The .mat file contains 7 eigenvectors’s datasets which are thus returned in A as a list of 7 NDDatasets. We print the names and dimensions of these datasets:

[3]:
for a in A:
    print(f"{a.name} : {a.shape}")
m5nbs : (3, 700)
mp5nbs : (4, 700)
mp6nbs : (4, 700)
propvals : (80, 4)
m5spec : (80, 700)
mp5spec : (80, 700)
mp6spec : (80, 700)

In this tutorial, we are first interested in the dataset named 'm5spec', corresponding to the 80 spectra on one of the instruments and 'propvals' giving the property values of the 80 corn samples.

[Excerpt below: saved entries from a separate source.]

-- ==== Sys2Proof/Word.lean ====
section
/-! DEFINITION. The word types of the part (R3, R4), the value names of instruction fields (R30, R57, R66, R67, R409), and
the events of the part: one constructor per row of spec/opcode_table.json that has no encoding, with what selects it. -/

namespace Sys2Proof

/-- One byte (R4). -/
abbrev Byte := BitVec 8
/-- One 32-bit instruction word or register (R53, R123). -/
abbrev Word := BitVec 32
/-- One 64-bit pair, address or reference (R62). -/
abbrev DWord := BitVec 64

/-- Rounding mode of a format-A float instruction (R30, R66): nearest even, toward zero, down, up. -/
inductive RMode where
  | rn | rz | rd | ru
  deriving DecidableEq, Repr

/-- Integer condition of ISET and ISETI (R66). -/
inductive Cond where
  | eq | ne | lt | le | gt | ge | ltu | leu | gtu | geu
  deriving DecidableEq, Repr

/-- Float condition of FSET (R66). -/
inductive FCond where
  | eq | ne | lt | le | gt | ge | neu | un | ord
  deriving DecidableEq, Repr

/-- Access semantics of the M format (R57). -/
inductive Sem where
  | plain | acq | rel | sc
  deriving DecidableEq, Repr

/-- Scope of an access or fence (R57): no scope, team, cluster, die, package, system. -/
inductive Scope where
  | unscoped | team | clu | die | pkg | sys
  deriving DecidableEq, Repr

/-- Access width of the M format (R57). -/
inductive Width where
  | b | bs | h | hs | w | x | q
  deriving DecidableEq, Repr

/-- Atomic operation of the X format (R66). -/
inductive AOp where
  | add | minS | maxS | minU | maxU | and | or | xor | xchg | cas | incw | decw | fadd | addX
  deriving DecidableEq, Repr

/-- Element formats of TMMA and TCVT (R67): A and B operand. -/
inductive TFmt where
  | bf16 | f16 | e4m3 | e4m3e5m2 | e5m2e4m3 | e5m2 | e3m2 | e2m3 | cb4
  deriving DecidableEq, Repr

/-- Integer element formats of TMMAI (R67). -/
inductive TIFmt where
  | s8s8 | s8u8 | u8s8 | u8u8
  deriving DecidableEq, Repr

/-- The two 8-bit float formats of PK8 and UPK8. -/
inductive F8 where
  | e4m3 | e5m2
  deriving DecidableEq, Repr

/-- The two 6-bit float formats of PK6 and UPK6. -/
inductive F6 where
  | e3m2 | e2m3
  deriving DecidableEq, Repr

/-- Target formats of SCX and SCM. -/
inductive ScaleT where
  | e4m3 | e5m2 | e3m2 | e2m3 | exp
  deriving DecidableEq, Repr

/-- Operation of REDN (R66, R395). -/
inductive RedOp where
  | fadd | add | fmax | fmin | maxS | minS
  deriving DecidableEq, Repr

/-- Condition of the filter branch YBR (R409). -/
inductive YCond where
  | eq | ne | ltu | geu | lt | ge | al
  deriving DecidableEq, Repr

/-- Kind of the filter shift YSHI (R409). -/
inductive ShKind where
  | shl | shr | sar
  deriving DecidableEq, Repr

/-- AtomicOp of the host port (R220, R377). -/
inductive PcieOp where
  | fetchAdd | swap | cas
  deriving DecidableEq, Repr

/-- Why a word is no instruction (R68, rows 1 to 3). -/
inductive WordCause where
  | opcode | field | lit
  deriving DecidableEq, Repr

/-- What a lease is held for (LEASE_EXPIRY). -/
inductive LeaseKind where
  | stash | icache | proxy
  deriving DecidableEq, Repr

/-- An event of the part that has no instruction word: what the host, an engine, a timer or a link does next. -/
inductive Event where
  | regWrite (pf : Bool) (off : Nat) (v : BitVec 64)
  | modeCfgWrite (pf : Bool) (v : BitVec 32)
  | powerCapApply
  | mirrorRelease
  | leaseChangeSettle
  | railOvercurrent (die : Nat)
  | ctxBind (x : BitVec 12)
  | ctxSuspend (x : BitVec 12)
  | ctxResume (x : BitVec 12)
  | ctxClearf (x : BitVec 12)
  | ctxFence (x : BitVec 12)
  | ctxDestroy (x : BitVec 12)
  | sliceLengthExpiry (c : Nat)
  | sliceSwitch (c : Nat)
  | tileOwnershipTransfer (c : Nat) (x : BitVec 12)
  | debugResume (k : Nat)
  | sleepEnd (k : Nat) (i : Nat)
  | yieldTimeout (k : Nat) (i : Nat)
  | tholdPropagation (x : BitVec 12) (c : Nat)
  | threadWaitEnd (k : Nat) (i : Nat)
  | qBind (slot : BitVec 8)
  | qStart (slot : BitVec 8)
  | qDrain (slot : BitVec 8)
  | qClear (slot : BitVec 8)
  | qDestroy (slot : BitVec 8)
  | qQuery (slot : BitVec 8)
  | queueWatchFire (slot : BitVec 8)
  | queueRecordNop (slot : BitVec 8)
  | queueRecordLaunch (slot : BitVec 8)
  | queueRecordWait (slot : BitVec 8)
  | queueRecordSignal (slot : BitVec 8)
  | queueUnblock (slot : BitVec 8)
  | queueAgePromote (slot : BitVec 8)
  | gridDescriptorRead (x : BitVec 12) (g : BitVec 32)
  | gridTranslate (x : BitVec 12) (g : BitVec 32)
  | teamPlace (k : Nat)
  | placementReserve (k : Nat)
  | teamDone (k : Nat)
  | slabSpill (k : Nat) (i : Nat) (slab : Nat)
  | slabFill (k : Nat) (i : Nat) (slab : Nat)
  | binDraw (c : Nat) (n : Nat)
  | storeArrival (id : Nat) (die : Nat)
  | requestEnqueue (r : Nat)
  | requestAdvance (cluster : Nat)
  | requestHoldTimeout (r : Nat)
  | requestBackoffExpiry (r : Nat)
  | requestReissue (r : Nat)
  | loadCommit (r : Nat)
  | walkComplete (w : Nat)
  | instructionFetch (k : Nat) (i : Nat)
  | runAheadFetch (c : Nat) (x : BitVec 12) (va : BitVec 64)
  | frmTblWrite (pf : Bool) (v : BitVec 64)
  | pgInval (x : BitVec 12)
  | pgReside (x : BitVec 12)
  | pgMigpub (x : BitVec 12)
  | pgAssign (x : BitVec 12)
  | pgShare (x : BitVec 12)
  | pgFree (x : BitVec 12)
  | pgUnpoison (x : BitVec 12)
  | prqRidxWrite (pf : Bool) (v : BitVec 64)
  | mwaitWake (k : Nat) (i : Nat)
  | mwaitTimeout (k : Nat) (i : Nat)
  | hostWatchExpiry (k : Nat) (i : Nat)
  | tileOpStart (c : Nat)
  | tileOpComplete (c : Nat)
  | tileFillComplete (id : Nat)
  | selftestInject (c : Nat) (sub : Nat) (ok : Bool)
  | selftestForced (c : Nat) (sub : Nat) (ok : Bool)
  | requestEngineTake (k : Nat)
  | cmdNop (id : Nat)
  | cmdCpy (id : Nat)
  | cmdCpy2d (id : Nat)
  | cmdCpyt (id : Nat)
  | cmdCpyp (id : Nat)
  | cmdCpyr (id : Nat)
  | cmdFill (id : Nat)
  | cmdComplete (id : Nat)
  | mhDefine (x : BitVec 12) (region : BitVec 4)
  | mhBegin (x : BitVec 12) (region : BitVec 4)
  | mhEnd (x : BitVec 12) (region : BitVec 4)
  | mhUndefine (x : BitVec 12) (region : BitVec 4)
  | teaselTake (x : BitVec 12) (region : BitVec 4)
  | teaselRetry (x : BitVec 12) (region : BitVec 4)
  | hostWrite (pa : Nat) (bytes : List (BitVec 8))
  | hostRead (pa : Nat) (len : Nat)
  | hostAtomicop (pa : Nat) (op : PcieOp) (wide : Bool) (v : BitVec 64) (cmp : BitVec 64)
  | vfAccess (vf : Nat) (off : Nat) (write : Bool) (len : Nat) (bytes : List (BitVec 8))
  | hostConfigRequest (off : Nat)
  | hostCompletion (line : Nat) (bytes : List (BitVec 8))
  | vfBindWrite (pf : Bool) (vf : Nat) (v : BitVec 64)
  | doeDiscovery (index : Nat)
  | spdmRequest (secured : Bool) (msg : List (BitVec 8))
  | ideKmMessage (stream : Nat) (vf : Nat)
  | tdispLockInterface (vf : Nat)
  | tdispStartInterface (vf : Nat)
  | tdispStopInterface (vf : Nat)
  | ideIntegrityFailure (vf : Nat)
  | portSignalDetect (p : Nat)
  | portTrainingResult (p : Nat) (lanes : BitVec 8) (node : BitVec 12)
  | portLinkLoss (p : Nat)
  | bamlosResponse (line : Nat) (tagOk : Bool) (bytes : List (BitVec 8))
  | nodeTrigger (line : Nat)
  | bamlosMgmt (x : BitVec 12) (node : BitVec 12) (msg : List (BitVec 8))
  | nodeAttest (x : BitVec 12) (node : BitVec 12)
  | attestResult (x : BitVec 12) (node : BitVec 12) (result : BitVec 3) (digest : List (BitVec 8))
  | nodeRevoke (x : BitVec 12) (node : BitVec 12)
  | nodeFence (x : BitVec 12) (node : BitVec 12)
  | nodeUnfence (x : BitVec 12) (node : BitVec 12)
  | nodeRetrain (x : BitVec 12) (node : BitVec 12)
  | reduceRoundComplete (id : Nat)
  | ywLoad (die : Nat) (slot : BitVec 4)
  | ywUnload (die : Nat) (slot : BitVec 4)
  | ywDump (die : Nat) (slot : BitVec 4) (bank : BitVec 4)
  | ywClear (die : Nat) (slot : BitVec 4) (bank : BitVec 4)
  | ywBudget (die : Nat) (x : BitVec 12)
  | ywSample (die : Nat) (pos : BitVec 5) (x : BitVec 12)
  | yarrowRun (die : Nat)
  | yarrowWindow (die : Nat)
  | yarrowTimerEvent (die : Nat)
  | samplerTick (c : Nat)
  | scanRotationStart
  | coreScan (c : Nat) (ok : Bool)
  | scanDrainTimeout (c : Nat)
  | partReset (fail : BitVec 8) (badCores : List Nat)
  | partFatal
  | illegalOpcode (w : BitVec 32) (cause : WordCause)
  | leaseExpiry (kind : LeaseKind) (holder : Nat) (line : Nat)
  | caplimWindow
  | flowControlStopGo (p : Nat) (vc : Nat) (go : Bool)
  deriving DecidableEq, Repr

end Sys2Proof
end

Let’s name the specta NDDataset X , add few informations about the x-scale and plot it, before and after detrend:

[4]:
X = A[-3]
X.title = "absorbance"
X.x.title = "Wavelength"
X.x.units = "nm"
_ = X.plot(cmap=None)
../../_images/userguide_analysis_pls_7_0.png
[5]:
X_ = X.detrend()
_ = X_.plot(cmap=None)
../../_images/userguide_analysis_pls_8_0.png

Let’s plot the properties of the sample:

[6]:
Y = A[3]
_ = Y.T.plot(cmap=None, legend=Y.x.labels)
../../_images/userguide_analysis_pls_10_0.png

Standardization of the values allows better visualization:

[7]:
Y_std = (Y - Y.mean(dim=0)) / Y.std(dim=0)
_ = Y_std.T.plot(cmap=None, legend=Y.x.labels)
../../_images/userguide_analysis_pls_12_0.png

Running PLSRegression

First we select 57 first samples (2/3 of the total) to train/calibrate the model and the remaining ones to test/validate the model, and we restrict first our analysis to the moisture content:

[8]:
X_train = X[:57]
X_test = X[57:]
y_train = Y[:57, "Moisture"]
y_test = Y[57:, "Moisture"]

Then we create a PLSRegression object with 5 components and fit the train datasets:

[9]:
pls = scp.PLSRegression(n_components=5)
_ = pls.fit(X_train, y_train)

The scores and loading matrices are stored in the x_scores,x_loadings, y_scores and y_loadings attributes. Let’s for instance, plot the \(S_X\) matrix:

[10]:
pls.x_loadings.plot()
[10]:
<_Axes: xlabel='Wavelength $\\mathrm{/\\ \\mathrm{nm}}$', ylabel='values $\\mathrm{}$'>
../../_images/userguide_analysis_pls_18_1.png

Once fitted, the PLS model can be used to predict the property values of another dataset, for instance:

[11]:
y_test_hat = pls.predict(X_test)
_ = y_test_hat.T.plot(title="predicted moisture for $X_{test}$", marker="o")
../../_images/userguide_analysis_pls_20_0.png

We can generate a parity plot to compare the predicted and actual values, for both train set and test set.

[12]:
ax = pls.parityplot(label="calibration")
_ = pls.parityplot(y_test, y_test_hat, c="red", label="validation", clear=False)
_ = ax.legend(loc="lower right")
../../_images/userguide_analysis_pls_22_0.png

The goodness of fit (as expressed by R-squared) can also be obtained using the score() method. For the training dataset it is obtained by passing no arguments, while for validation datasets, \(X\) and \(Y\) must be passed.

[13]:
print(f"R-squared training dataset: {pls.score():.3}")
print(f"R-squared test dataset: {pls.score(X_test, y_test):.3}")
R-squared training dataset: 0.984
R-squared test dataset: 0.968

As expected, the goodness of fit is slightly lower for the validation than for the calibration.